=== SUPPLIED DATA ===
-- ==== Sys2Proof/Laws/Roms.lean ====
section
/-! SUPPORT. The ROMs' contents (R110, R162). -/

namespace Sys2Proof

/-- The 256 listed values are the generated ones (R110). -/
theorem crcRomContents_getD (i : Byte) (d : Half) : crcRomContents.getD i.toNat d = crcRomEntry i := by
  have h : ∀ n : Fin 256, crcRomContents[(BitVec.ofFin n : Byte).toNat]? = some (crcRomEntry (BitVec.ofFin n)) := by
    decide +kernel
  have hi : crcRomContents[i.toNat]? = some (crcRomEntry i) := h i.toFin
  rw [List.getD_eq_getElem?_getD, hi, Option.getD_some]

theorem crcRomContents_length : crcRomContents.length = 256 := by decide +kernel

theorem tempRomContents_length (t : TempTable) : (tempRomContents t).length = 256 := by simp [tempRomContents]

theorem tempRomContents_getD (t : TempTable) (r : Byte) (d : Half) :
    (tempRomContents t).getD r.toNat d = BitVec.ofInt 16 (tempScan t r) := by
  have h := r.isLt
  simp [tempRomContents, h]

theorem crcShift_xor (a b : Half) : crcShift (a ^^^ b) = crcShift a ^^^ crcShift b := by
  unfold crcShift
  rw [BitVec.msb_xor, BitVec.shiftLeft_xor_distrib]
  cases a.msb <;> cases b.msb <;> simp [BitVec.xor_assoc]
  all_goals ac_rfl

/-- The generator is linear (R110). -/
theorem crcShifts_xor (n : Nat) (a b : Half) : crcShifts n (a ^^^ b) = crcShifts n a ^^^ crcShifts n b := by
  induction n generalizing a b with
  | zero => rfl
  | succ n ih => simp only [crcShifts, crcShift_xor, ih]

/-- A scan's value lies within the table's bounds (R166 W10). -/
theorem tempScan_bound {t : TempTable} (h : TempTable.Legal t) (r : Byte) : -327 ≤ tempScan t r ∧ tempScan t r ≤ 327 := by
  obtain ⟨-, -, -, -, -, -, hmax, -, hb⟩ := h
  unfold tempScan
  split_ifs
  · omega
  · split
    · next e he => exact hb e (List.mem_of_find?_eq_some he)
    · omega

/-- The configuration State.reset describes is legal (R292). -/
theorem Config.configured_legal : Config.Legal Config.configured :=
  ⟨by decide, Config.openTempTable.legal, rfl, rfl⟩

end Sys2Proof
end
===
=== SUPPLIED DATA ===
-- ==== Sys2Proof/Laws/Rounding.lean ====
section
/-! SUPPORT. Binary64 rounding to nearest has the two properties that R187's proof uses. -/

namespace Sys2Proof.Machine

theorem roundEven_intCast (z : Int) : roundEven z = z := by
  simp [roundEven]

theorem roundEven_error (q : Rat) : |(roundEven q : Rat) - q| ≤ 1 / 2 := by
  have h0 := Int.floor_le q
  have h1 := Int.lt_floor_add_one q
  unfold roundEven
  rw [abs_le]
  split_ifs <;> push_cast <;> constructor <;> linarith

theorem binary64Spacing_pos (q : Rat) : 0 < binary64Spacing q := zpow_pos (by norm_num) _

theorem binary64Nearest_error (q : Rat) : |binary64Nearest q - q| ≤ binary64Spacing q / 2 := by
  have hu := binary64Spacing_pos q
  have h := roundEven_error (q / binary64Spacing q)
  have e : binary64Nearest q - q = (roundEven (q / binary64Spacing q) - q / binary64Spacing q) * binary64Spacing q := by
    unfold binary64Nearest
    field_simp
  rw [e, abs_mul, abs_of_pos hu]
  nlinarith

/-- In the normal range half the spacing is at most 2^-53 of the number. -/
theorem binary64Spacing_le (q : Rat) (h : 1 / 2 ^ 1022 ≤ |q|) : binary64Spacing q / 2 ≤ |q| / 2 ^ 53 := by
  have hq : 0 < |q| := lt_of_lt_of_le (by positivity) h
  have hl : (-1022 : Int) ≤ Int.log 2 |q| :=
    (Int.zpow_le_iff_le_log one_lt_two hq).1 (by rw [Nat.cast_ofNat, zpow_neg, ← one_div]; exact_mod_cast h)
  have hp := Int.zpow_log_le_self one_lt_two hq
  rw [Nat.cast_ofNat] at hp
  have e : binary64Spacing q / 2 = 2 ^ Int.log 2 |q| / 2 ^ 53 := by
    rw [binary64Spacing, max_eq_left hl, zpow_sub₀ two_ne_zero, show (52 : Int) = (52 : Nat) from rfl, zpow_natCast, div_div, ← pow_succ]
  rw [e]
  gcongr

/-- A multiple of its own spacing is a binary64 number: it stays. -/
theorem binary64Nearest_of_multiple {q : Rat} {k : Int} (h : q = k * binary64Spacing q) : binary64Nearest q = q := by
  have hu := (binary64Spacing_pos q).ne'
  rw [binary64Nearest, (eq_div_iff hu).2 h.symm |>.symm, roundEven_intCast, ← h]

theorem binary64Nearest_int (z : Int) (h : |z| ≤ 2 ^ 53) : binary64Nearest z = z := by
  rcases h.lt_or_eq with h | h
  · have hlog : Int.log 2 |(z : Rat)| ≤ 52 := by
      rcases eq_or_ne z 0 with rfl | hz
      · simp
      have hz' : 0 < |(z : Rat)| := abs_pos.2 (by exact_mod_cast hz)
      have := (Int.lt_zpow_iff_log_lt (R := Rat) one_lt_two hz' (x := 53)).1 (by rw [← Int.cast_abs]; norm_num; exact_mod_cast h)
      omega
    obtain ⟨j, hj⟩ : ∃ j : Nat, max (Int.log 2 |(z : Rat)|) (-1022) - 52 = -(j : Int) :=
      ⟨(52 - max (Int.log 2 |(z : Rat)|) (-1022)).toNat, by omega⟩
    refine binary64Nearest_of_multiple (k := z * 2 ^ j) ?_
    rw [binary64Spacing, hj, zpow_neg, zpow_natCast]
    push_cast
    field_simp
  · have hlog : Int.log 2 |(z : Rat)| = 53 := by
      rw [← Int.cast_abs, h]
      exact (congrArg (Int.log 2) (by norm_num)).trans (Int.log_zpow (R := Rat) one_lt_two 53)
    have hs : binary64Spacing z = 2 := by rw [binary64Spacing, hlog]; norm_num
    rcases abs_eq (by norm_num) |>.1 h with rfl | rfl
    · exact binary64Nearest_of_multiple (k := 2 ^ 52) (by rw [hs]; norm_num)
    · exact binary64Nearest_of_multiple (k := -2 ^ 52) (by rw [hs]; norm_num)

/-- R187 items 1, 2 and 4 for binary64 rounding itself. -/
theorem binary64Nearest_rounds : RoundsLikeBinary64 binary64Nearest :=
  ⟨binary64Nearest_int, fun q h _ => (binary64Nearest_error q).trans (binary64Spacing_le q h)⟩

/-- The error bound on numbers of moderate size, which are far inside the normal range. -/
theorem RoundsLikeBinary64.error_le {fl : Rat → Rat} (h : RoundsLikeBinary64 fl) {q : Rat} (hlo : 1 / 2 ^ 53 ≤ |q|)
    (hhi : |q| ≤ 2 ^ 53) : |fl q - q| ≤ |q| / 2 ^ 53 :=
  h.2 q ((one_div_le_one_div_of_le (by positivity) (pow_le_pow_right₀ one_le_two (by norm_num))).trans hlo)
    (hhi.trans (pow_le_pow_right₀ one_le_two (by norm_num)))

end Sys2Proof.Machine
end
===
=== SUPPLIED DATA ===
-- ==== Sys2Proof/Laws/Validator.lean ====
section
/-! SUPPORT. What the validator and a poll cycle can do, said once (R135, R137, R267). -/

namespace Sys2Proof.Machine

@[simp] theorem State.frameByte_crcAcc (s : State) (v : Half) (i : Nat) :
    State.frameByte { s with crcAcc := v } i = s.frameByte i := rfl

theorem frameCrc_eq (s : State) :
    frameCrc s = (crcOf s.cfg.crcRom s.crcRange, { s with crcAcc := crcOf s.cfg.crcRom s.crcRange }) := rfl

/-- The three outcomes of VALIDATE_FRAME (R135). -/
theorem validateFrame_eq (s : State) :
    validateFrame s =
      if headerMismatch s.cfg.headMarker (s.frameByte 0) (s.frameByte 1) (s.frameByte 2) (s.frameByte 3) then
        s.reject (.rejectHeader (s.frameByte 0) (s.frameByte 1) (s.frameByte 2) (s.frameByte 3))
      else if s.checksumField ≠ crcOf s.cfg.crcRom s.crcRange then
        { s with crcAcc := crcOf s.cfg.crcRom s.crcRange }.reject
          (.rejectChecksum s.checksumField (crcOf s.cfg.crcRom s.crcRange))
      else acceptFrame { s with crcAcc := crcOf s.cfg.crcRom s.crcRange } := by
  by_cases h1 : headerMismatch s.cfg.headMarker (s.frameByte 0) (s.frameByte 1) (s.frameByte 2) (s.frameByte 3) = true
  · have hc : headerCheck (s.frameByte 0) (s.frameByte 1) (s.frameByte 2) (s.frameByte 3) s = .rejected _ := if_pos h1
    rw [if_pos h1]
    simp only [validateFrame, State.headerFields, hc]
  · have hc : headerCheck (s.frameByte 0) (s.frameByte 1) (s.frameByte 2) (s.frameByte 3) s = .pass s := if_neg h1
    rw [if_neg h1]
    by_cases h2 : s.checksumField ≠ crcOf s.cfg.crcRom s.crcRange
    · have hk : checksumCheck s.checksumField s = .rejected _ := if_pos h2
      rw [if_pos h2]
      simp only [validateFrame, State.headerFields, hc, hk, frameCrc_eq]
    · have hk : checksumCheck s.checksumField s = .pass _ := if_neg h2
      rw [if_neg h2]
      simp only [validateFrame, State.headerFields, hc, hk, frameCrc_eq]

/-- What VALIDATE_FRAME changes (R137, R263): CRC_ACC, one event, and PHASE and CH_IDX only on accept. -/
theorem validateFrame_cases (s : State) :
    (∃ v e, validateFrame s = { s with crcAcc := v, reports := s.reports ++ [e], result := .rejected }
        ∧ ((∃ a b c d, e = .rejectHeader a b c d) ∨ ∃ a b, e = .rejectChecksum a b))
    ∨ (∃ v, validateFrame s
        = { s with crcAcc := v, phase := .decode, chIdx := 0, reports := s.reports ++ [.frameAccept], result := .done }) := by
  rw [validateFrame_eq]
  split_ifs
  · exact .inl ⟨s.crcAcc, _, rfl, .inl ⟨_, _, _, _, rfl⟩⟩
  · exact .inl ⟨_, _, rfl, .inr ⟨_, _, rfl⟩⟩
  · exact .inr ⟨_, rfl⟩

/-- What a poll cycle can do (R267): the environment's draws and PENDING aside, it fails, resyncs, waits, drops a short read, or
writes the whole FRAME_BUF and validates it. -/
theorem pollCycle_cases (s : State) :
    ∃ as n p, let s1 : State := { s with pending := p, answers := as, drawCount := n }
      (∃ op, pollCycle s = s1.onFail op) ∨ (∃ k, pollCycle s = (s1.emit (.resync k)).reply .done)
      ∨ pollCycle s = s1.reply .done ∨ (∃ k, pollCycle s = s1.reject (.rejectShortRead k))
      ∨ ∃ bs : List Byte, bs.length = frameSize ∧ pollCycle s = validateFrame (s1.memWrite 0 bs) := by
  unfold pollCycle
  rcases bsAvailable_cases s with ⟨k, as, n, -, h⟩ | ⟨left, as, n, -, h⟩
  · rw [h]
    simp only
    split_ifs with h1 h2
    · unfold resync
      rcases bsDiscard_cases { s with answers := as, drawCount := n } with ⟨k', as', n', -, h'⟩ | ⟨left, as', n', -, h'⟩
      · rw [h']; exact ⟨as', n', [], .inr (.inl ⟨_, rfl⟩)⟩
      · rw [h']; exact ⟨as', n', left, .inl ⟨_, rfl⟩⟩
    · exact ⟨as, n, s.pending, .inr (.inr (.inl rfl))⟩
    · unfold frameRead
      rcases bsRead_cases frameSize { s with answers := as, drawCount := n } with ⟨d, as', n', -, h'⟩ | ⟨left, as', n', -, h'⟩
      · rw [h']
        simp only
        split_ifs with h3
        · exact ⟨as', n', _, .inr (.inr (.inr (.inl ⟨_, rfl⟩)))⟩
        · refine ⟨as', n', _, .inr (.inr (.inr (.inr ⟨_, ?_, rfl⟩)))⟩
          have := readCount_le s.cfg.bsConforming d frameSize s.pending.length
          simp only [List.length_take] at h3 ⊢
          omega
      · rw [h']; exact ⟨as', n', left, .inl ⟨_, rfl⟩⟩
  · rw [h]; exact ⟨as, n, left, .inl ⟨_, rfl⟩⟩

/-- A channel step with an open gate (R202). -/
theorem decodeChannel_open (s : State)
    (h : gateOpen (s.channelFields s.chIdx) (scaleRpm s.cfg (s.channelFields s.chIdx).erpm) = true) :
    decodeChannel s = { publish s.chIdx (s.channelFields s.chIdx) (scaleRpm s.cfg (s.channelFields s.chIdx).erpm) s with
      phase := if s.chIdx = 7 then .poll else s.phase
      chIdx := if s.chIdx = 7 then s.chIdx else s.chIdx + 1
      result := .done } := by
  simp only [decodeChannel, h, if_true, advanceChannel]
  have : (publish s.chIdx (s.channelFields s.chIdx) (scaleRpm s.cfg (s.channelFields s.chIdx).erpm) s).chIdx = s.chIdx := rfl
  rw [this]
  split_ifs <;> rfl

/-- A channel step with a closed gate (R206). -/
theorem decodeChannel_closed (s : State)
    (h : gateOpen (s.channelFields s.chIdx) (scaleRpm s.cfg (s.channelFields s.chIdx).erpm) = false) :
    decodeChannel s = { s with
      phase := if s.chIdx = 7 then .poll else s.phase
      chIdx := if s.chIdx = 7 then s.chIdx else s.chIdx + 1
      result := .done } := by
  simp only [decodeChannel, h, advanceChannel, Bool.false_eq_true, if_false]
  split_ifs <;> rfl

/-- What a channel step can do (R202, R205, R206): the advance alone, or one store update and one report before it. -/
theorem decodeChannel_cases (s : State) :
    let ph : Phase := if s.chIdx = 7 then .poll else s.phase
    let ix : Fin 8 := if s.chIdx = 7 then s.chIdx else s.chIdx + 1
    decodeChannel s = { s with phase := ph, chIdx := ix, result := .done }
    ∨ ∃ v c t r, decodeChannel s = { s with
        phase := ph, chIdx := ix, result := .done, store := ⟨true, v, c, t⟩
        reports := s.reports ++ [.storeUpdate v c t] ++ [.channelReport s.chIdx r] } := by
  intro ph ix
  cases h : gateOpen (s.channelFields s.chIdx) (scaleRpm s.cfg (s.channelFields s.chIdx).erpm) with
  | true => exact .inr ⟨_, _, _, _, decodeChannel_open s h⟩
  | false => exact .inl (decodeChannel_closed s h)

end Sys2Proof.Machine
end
===
▶ _WHAT TO DO_: Out of the material above, output word for word the line with "on accept. -/", the line with "split_ifs with h3", and all lines between them, with nothing else.

▶ _SOLUTION TO THIS EXERCISE_:
/-- What VALIDATE_FRAME changes (R137, R263): CRC_ACC, one event, and PHASE and CH_IDX only on accept. -/
theorem validateFrame_cases (s : State) :
    (∃ v e, validateFrame s = { s with crcAcc := v, reports := s.reports ++ [e], result := .rejected }
        ∧ ((∃ a b c d, e = .rejectHeader a b c d) ∨ ∃ a b, e = .rejectChecksum a b))
    ∨ (∃ v, validateFrame s
        = { s with crcAcc := v, phase := .decode, chIdx := 0, reports := s.reports ++ [.frameAccept], result := .done }) := by
  rw [validateFrame_eq]
  split_ifs
  · exact .inl ⟨s.crcAcc, _, rfl, .inl ⟨_, _, _, _, rfl⟩⟩
  · exact .inl ⟨_, _, rfl, .inr ⟨_, _, rfl⟩⟩
  · exact .inr ⟨_, rfl⟩

/-- What a poll cycle can do (R267): the environment's draws and PENDING aside, it fails, resyncs, waits, drops a short read, or
writes the whole FRAME_BUF and validates it. -/
theorem pollCycle_cases (s : State) :
    ∃ as n p, let s1 : State := { s with pending := p, answers := as, drawCount := n }
      (∃ op, pollCycle s = s1.onFail op) ∨ (∃ k, pollCycle s = (s1.emit (.resync k)).reply .done)
      ∨ pollCycle s = s1.reply .done ∨ (∃ k, pollCycle s = s1.reject (.rejectShortRead k))
      ∨ ∃ bs : List Byte, bs.length = frameSize ∧ pollCycle s = validateFrame (s1.memWrite 0 bs) := by
  unfold pollCycle
  rcases bsAvailable_cases s with ⟨k, as, n, -, h⟩ | ⟨left, as, n, -, h⟩
  · rw [h]
    simp only
    split_ifs with h1 h2
    · unfold resync
      rcases bsDiscard_cases { s with answers := as, drawCount := n } with ⟨k', as', n', -, h'⟩ | ⟨left, as', n', -, h'⟩
      · rw [h']; exact ⟨as', n', [], .inr (.inl ⟨_, rfl⟩)⟩
      · rw [h']; exact ⟨as', n', left, .inl ⟨_, rfl⟩⟩
    · exact ⟨as, n, s.pending, .inr (.inr (.inl rfl))⟩
    · unfold frameRead
      rcases bsRead_cases frameSize { s with answers := as, drawCount := n } with ⟨d, as', n', -, h'⟩ | ⟨left, as', n', -, h'⟩
      · rw [h']
        simp only
        split_ifs with h3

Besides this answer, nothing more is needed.